50% - 60% is the most important zone of all, otherwise known as the healthy heart zone. This provides benefits like lowered blood pressure and cholesterol, a decrease in body fat and an increase in muscle mass.

60% - 70% great zone for burning even more calories, but is not recommended for beginners.

70% - 80% it you want it all then this is the place to be, fitness, slimming and performance. But NOT recommended until you have done some base building first.

But the key to all of this is knowing your max heart rate, and don't be tempted to use 220 - your age, its a totally rubbish calculation, as everyone is different.


----------



## mcb2080 (28 Dec 2009)

AlanW said:


> Just to add to this -
> 
> 50% - 60% is the most important zone of all, otherwise known as the healthy heart zone. This provides benefits like lowered blood pressure and cholesterol, a decrease in body fat and an increase in muscle mass.
> 
> ...



Hi AlanW, thanks for the very well explained post, I wasn't sure about training heart zones but you have cleared it up


aka0019, I have found a training plan http://www.beginnertriathlete.com/cms/article-detail.asp?articleid=1671 It seems not too bad, I am going to start it today.


----------



## Bill Gates (28 Dec 2009)

AlanW said:


> Just to add to this -
> 
> 50% - 60% *is the most important zone of all,* otherwise known as the healthy heart zone. This provides benefits like lowered blood pressure and cholesterol, a decrease in body fat and an increase in muscle mass.
> 
> ...




50-60% does bugger all for fitness........and on a turbo/rollers?

60-70% *not *recommended for beginners. Are you having a laugh?

70-80% Blimey. That's where all my base work is done!!

< 65% = IMO this is for recovery, anything else then don't bother for training purposes.

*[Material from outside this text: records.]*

-- ==== Sys2Proof/Certificates/Slice0/Obligations.lean ====
section
/-!
DEFINITION. The statements about the block, for the provers. Each holds of every state and every operand its hypotheses admit.
-/
open Sys2Proof Sys2Proof.Machine

/-- A step takes the command at the front of the queue and runs it with the rest; an idle step lets one nanosecond pass (the model's choice, log
entry 20). -/
def Obligations.StepRunsTheFrontCommand : Prop :=
  (∀ (c : Instr) (rest : List Instr) (s : State), step { s with pending := c :: rest } = exec c { s with pending := rest }) ∧
    ∀ s : State, s.pending = [] → step s = .next { s with clock := s.clock + 1, fabTime := s.fabTime + 1 }

/-- Whatever a host or the world sends, the block goes on: exec, and so a step, always answers a next state. -/
def Obligations.EveryCommandCompletes : Prop :=
  (∀ (c : Instr) (s : State), ∃ t, exec c s = .next t) ∧ ∀ s : State, ∃ t, step s = .next t

/-- No command touches the commands that wait, nor the model's clock. -/
def Obligations.CommandsKeepTheQueueAndTheClock : Prop :=
  ∀ (c : Instr) (s t : State), exec c s = .next t → t.pending = s.pending ∧ t.clock = s.clock

/-- No command but those of chapters 18 and 19 changes power, the governor or the pins. -/
def Obligations.OnlyPowerRowsTouchPower : Prop :=
  ∀ (c : Instr) (s t : State), powerRow c = false → exec c s = .next t → t.power = s.power ∧ t.governor = s.governor ∧ t.pins = s.pins

/-- The state after reset is lawful. -/
def Obligations.ResetIsLawful : Prop := State.reset.lawful

/-- From a lawful state every step leads to a lawful one. -/
def Obligations.StepsKeepTheStateLawful : Prop := ∀ s t : State, s.lawful → step s = .next t → t.lawful

/-- The season makes a move of the table, or none. -/
def Obligations.SeasonsMoveByTheTable : Prop :=
  ∀ (c : Instr) (s t : State), s.lawful → exec c s = .next t →
    t.power.season = s.power.season ∨ (s.power.season, t.power.season) ∈ seasonMoves ∨
      ((∃ v, c = .coldPowerUp v) ∧ t.power.season = .heldInReset)

/-- A GLB_ERR bit that goes from 0 to 1 raises MSI-X vector 0; one that is 1 already changes nothing. -/
def Obligations.GlobalErrorsRaiseVectorZero : Prop :=
  ∀ (b : Nat) (s : State), b < 64 →
    (s.host.glbErr.getLsbD b = true → s.globalError b = s) ∧
      (s.host.glbErr.getLsbD b = false →
        (∀ i, (s.globalError b).host.glbErr.getLsbD i = (s.host.glbErr.getLsbD i || decide (i = b))) ∧
        ((s.host.msix.getD 0 {}).control.getLsbD 0 = false →
          s.globalError b = { s with host.glbErr := (s.globalError b).host.glbErr, out := s.out ++ [.msix 0] }) ∧
        ((s.host.msix.getD 0 {}).control.getLsbD 0 = true → (s.globalError b).host.pba.contains 0 = true ∧ (s.globalError b).out = s.out))

/-- An access that breaks R27 is counted, sets GLB_ERR.BAR_PV, is logged, and reads 0. -/
def Obligations.BadBarAccesses : Prop :=
  (∀ (write : Bool) (off width : Nat) (s : State), s.pcieReachable = true → barLegal off width = false →
    exec (.bar0AccessViolation write off width) s =
      .next (let t := (({ s with host.glbPv := satSucc s.host.glbPv } : State).globalError 0).log { seq := 0, time := 0, kind := 2, tenant := 0xFFFF }
             if write then t else { t with host.lastRead := 0 })) ∧
    ∀ off width : Nat, (width ≠ 4 ∧ width ≠ 8) ∨ off % width ≠ 0 → barLegal off width = false

/-- What a write to a BAR0 register does. -/
def Obligations.RegisterWrites : Prop :=
  ∀ (s : State) (v : Quad), s.pcieReachable = true →
    exec (.registerWrite 0x10 true v) s = .next { s with host.glbErr := s.host.glbErr &&& ~~~v } ∧
    ∀ t : Fin 4096,
      ((s.mbx t).state = .disabled →
        exec (.registerWrite (0x10000 + 64 * t) true v) s =
            .next (s.setMbx t { s.mbx t with cmdBase := v &&& 0xFFFFFFFFFFFFF000#64, basesWritten := (true, (s.mbx t).basesWritten.2) }) ∧
          exec (.registerWrite (0x10000 + 64 * t + 4) false v) s =
            .next (s.setMbx t { s.mbx t with
              cmdBase := ((v.setWidth 32 : Word) ++ (s.mbx t).cmdBase.setWidth 32 : Quad) &&& 0xFFFFFFFFFFFFF000#64
              basesWritten := (true, (s.mbx t).basesWritten.2) })) ∧
      ((s.mbx t).state ≠ .disabled →
        exec (.registerWrite (0x10000 + 64 * t) true v) s = .next (s.registerViolation t .cfgInvalid)) ∧
      exec (.registerWrite (0x10000 + 64 * t + 0x24) false v) s = .next (s.setMbx t { s.mbx t with irqMod := v.setWidth 32 }) ∧
      exec (.registerWrite (0x10000 + 64 * t + 0x18) false v) s = .next s ∧
      exec (.registerWrite (0x10000 + 64 * t + 0x1C) false v) s = .next s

But hey each to their own.


----------



## Chrisc (11 Jan 2010)

Just ordered a set of these rollers, it's just too depressing with all this damn snow.  Let's see a.) if I can stay on. b.) if it cheers me up c.) if it gets me fitter!


----------



## Chrisc (12 Jan 2010)

Came today, Thanks Wiggle!
Set up and running in about ten mins. Leaned against the wall for a bit then got the nerve to balance properly. Dead easy!
Completely soaked after fifteen minutes in a garage with an air temp of -2...


----------



## mcb2080 (13 Jan 2010)

I have just done 1 hour and 20 minutes on mine there, it does get a bit boring but I am just thinking about the weight that I am shifting, and defo get a mat under it if you use them indoors because the sweat....loads of it everywhere LOL.

On a side note, I have read about how you have to make sure that your bike is completely level on the rollers or that you could hurt your back, now to make sure your bike is level from wheel axle to wheel axle would require either the back or the front of the roller to be raised I would imagine, so should there be adjustable feet?

Also, emotion rollers, has anyone tried them or own them? They look the business for getting out of the saddle as well as allowing forward motion, I enquired about these but was quoted $942 delivered but I take it there would be customs tax on this as they would be coming from the USA, just too much sadly.


----------